/-- Pages of an area that wait for a stripe are placed; the XOR page closes a full stripe (R211). -/
def Act.fillStripes (area : Nat) : Nat → Act
  | 0 => .done
  | fuel + 1 =>
    .look fun s =>
      match s.flash.staging.find? fun j => j.area == area with
      | none => .done
      | some j =>
        match s.fill area with
        | (_, []) =>
          match s.nextStripe area with
          | none => .done
          | some k => (Act.openStripe area k j.client).andThen (.fillStripes area fuel)
        | (n, m :: ms) =>
          .all
            [ .placePage n m area j,
              .modFlash fun f => { f with staging := f.staging.erase j },
              .setFill area n ms,
              .when ms.isEmpty (.closeStripe area n j.client),
              .fillStripes area fuel ]

/-- Place what waits and start what can start. Until the first sailing nothing is written to the MAPPED area
(R492). -/
def Act.flashGo : Act :=
  .look fun s =>
    let fuel := 2 * s.flash.staging.length
    .all [.fillStripes 2 fuel, .when (s.sail.ran || s.ckState == ckRestore || s.ckState == ckResume) (.fillStripes 3 fuel), .lunsNext, .showFlash]

/-- A logical page waits for a stripe with its bytes; until that stripe is written it is staged (R211). -/
def Act.stage (l : Nat) (client : FlashClient) (data : List Byte) : Act :=
  .look fun s =>
    .when (s.flash.used.get (fun _ => false) l && !s.flash.staging.any fun j => j.lpn == some l)
      (.modFlash fun f =>
        { f with
          staging := f.staging ++ [⟨3, client, some l, List.replicate 4 l, data⟩],
          staged := f.staged.put (fun _ => []) l data,
          moving := f.moving.put (fun _ => 0) l 0 })

/-- Frame versions wait for a page of the DRAIN area, four to a page (R281). -/
def Act.stageVersions (client : FlashClient) (vs : List Version) : Act :=
  .modFlash fun f =>
    { f with
      staging := f.staging ++ [⟨2, client, none, vs.map Version.number, vs.flatMap fun v => padTo 4096 v.bytes⟩],
      versions := f.versions.map fun v => if vs.contains v then { v with place := 0 } else v }

/-- What a page holds waits for a new stripe, if it is still needed (R222, R225, R281). -/
def Act.stagePage (p : Nat) (x : FlashPage) (client : FlashClient) (data : List Byte) : Act :=
  .look fun s =>
    .when (s.pageValid p x)
      (match x.lpn with
      | some l => .stage l client data
      | none => .stageVersions client (s.flash.versions.filter fun v => decide (v.place ≠ 0) && decide ((v.place - 1) / 4 = p)))

/-- The data pages of a stripe that is not written go into new stripes, from the staging area (R222). -/
def Act.restage (n : Nat) (client : FlashClient) : Act :=
  .look fun s => .each ((s.stripePages n).filter fun e => e.2.area ≠ 4) fun e => .stagePage e.1 e.2 client (pageData e.2.bytes)

/-- A page that could not be programmed goes elsewhere (R222): with its whole stripe while that is not written. -/
def Act.unplaced (p : Nat) (client : FlashClient) : Act :=
  .look fun s => match s.page p with
    | none => .done
    | some x => if s.stripeDone x.stripe then .stagePage p x client (s.rebuilt p x) else .restage x.stripe client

######

**EXERCISE INSTRUCTIONS**
Using the material above, copy every line in which the string "some" occurs.

**SOLUTION**
      | some j =>
          | some k => (Act.openStripe area k j.client).andThen (.fillStripes area fuel)
    .when (s.flash.used.get (fun _ => false) l && !s.flash.staging.any fun j => j.lpn == some l)
          staging := f.staging ++ [⟨3, client, some l, List.replicate 4 l, data⟩],
      | some l => .stage l client data
    | some x => if s.stripeDone x.stripe then .stagePage p x client (s.rebuilt p x) else .restage x.stripe client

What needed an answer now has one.